GOAL OF THE EXERCISE:
Find all the lines in the material below with the word "Whether", and copy them.

DATA FOR REVIEW:
========================================
-- ==== Sys2Proof/Machine/ShepBase.lean ====
section
/-!
DEFINITION. The command protocol of the Shepherd (R389 to R401): channels, packets, buffers, sequence
numbers and replies.
-/

namespace Sys2Proof.Machine

/-! Channels. -/

/-- Number of a mailbox channel: H 0 and 1, M 2 and 3. -/
def mbKey (mb : MbId) (ch : Fin 2) : Nat := ch.val + (match mb with | .h => 0 | .m => 2)

/-- A mailbox channel. -/
def State.mbox (s : State) (k : Nat) : Mbox := SMap.get {} s.shep.mbs k

/-- A mailbox channel changed. -/
def State.modMbox (s : State) (k : Nat) (f : Mbox → Mbox) : State :=
  s.modShep fun x => { x with mbs := SMap.set {} x.mbs k (f (SMap.get {} x.mbs k)) }

/-- Level of a channel's issuer: host 0, H 2, M 3 (Table CMD-1). -/
def chanLevel : Chan → BitVec 2
  | .admin => 0
  | .mb .h _ => 2
  | .mb .m _ => 3

/-- ISSUER byte of a request (Table CMD-1). -/
def issuerByte (r : ShepReq) : Nat :=
  match r.chan with
  | .admin => 0
  | .mb .h _ => 2 + 4 * b2n r.world
  | .mb .m _ => 7

/-- World of a request: M commands are of the secure world. -/
def worldOf (r : ShepReq) : Bool :=
  match r.chan with
  | .admin => false
  | .mb .h _ => r.world
  | .mb .m _ => true

/-- Whether an issuer is M. -/
def isM (r : ShepReq) : Bool := chanLevel r.chan == 3

/-- Whether a request comes from the admin queue. -/
def isAdmin (r : ShepReq) : Bool := r.chan == .admin

/-- A parameter word. -/
def param (r : ShepReq) (i : Nat) : Word32 := (r.params[i]?).getD 0

/-- Two parameter words as 64 bits. -/
def param64 (r : ShepReq) (i : Nat) : Word :=
  BitVec.ofNat 64 ((param r i).toNat + 2 ^ 32 * (param r (i + 1)).toNat)

/-- FLAGS.PBUF and FLAGS.RBUF. -/
def hasPbuf (r : ShepReq) : Bool := bit r.flags 0
/-- FLAGS.RBUF. -/
def hasRbuf (r : ShepReq) : Bool := bit r.flags 1

/-! Replies. -/

/-- DETAIL of a reply that names no item (Table CMD-4). -/
def noDetail : Word := 0xFFFFFFFF00000000

/-- The reply header (Table CMD-4), then inline data. -/
def State.replyBytes (s : State) (r : Reply) : List Byte :=
  let q := r.req
  let inl := if hasRbuf q then [] else r.data
  let evp := !(SMap.get [] s.evq (b2n (worldOf q))).isEmpty
  let flags := setBit q.flags 2 evp
  natToBytes 2 q.op.toNat ++ natToBytes 2 (4 * inl.length) ++ natToBytes 4 q.seq.toNat
    ++ natToBytes 1 (issuerByte q) ++ natToBytes 1 (if isAdmin q then 0 else q.pid.toNat)
    ++ natToBytes 1 flags.toNat ++ natToBytes 1 0
    ++ natToBytes 1 r.status.toNat ++ natToBytes 3 0 ++ natToBytes 8 r.detail.toNat
    ++ natToBytes 4 r.rlen ++ natToBytes 4 r.cnum.toNat ++ bytesOf32 inl

/-- Bytes entered in a map from a key on. -/
def putBytes (m : SMap Byte) (k : Nat) : List Byte → SMap Byte
  | [] => m
  | b :: t => putBytes (SMap.set 0 m k b) (k + 1) t

/-- A reply appears on its channel (R392, R393): in MB_REPLY with DONE and the reply source, or as an admin
CQ entry with its MSI-X message. `count` tells that the command completes, so that its SEQ becomes the
last one. -/
def State.putReply (s : State) (r : Reply) (count : Bool) : State :=
  match r.req.chan with
  | .mb mb ch =>
    let k := mbKey mb ch
    let irq := (s.mbox k).irq
    let bytes := s.replyBytes r
    let s := s.modMbox k fun m => { m with
      busy := false, done := true, run := none, irq := false
      lastSeq := if count then r.req.seq else m.lastSeq
      last := if count then some r else m.last
      reply := putBytes [] 0 bytes }
    if irq then s.raiseHub shepStation (match mb with | .h => 40 | .m => 41) else s
  | .admin =>
    let a := s.fold.aq
    let e := natToBytes 8 r.detail.toNat ++ natToBytes 2 r.req.seq.toNat
      ++ natToBytes 2 a.sqHead ++ natToBytes 1 r.status.toNat ++ natToBytes 1 a.gen.toNat
      ++ natToBytes 1 (b2n a.phase) ++ natToBytes 1 (s.cpField (foldAddr 0x20000) 0 8)
    let s := s.toHost { kind := .memWrite, fn := pf, data := e, bytes := 16, src := shepStation
                        addr := a.cqBase + BitVec.ofNat 64 (16 * a.cqTail) }
    let wrap := a.cqTail + 1 = a.depth
    let s := s.modAq fun a => { a with
      cqTail := if wrap then 0 else a.cqTail + 1, phase := if wrap then !a.phase else a.phase
      lastSeq := if count then r.req.seq else a.lastSeq, done := a.done || count }
    let s := if count then s.modShep fun x => { x with adminLast := some r } else s
    s.msix pf (field s.fold.aq.cfg 16 11)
========================================
SOLVED EXERCISE:
/-- Whether an issuer is M. -/
/-- Whether a request comes from the admin queue. -/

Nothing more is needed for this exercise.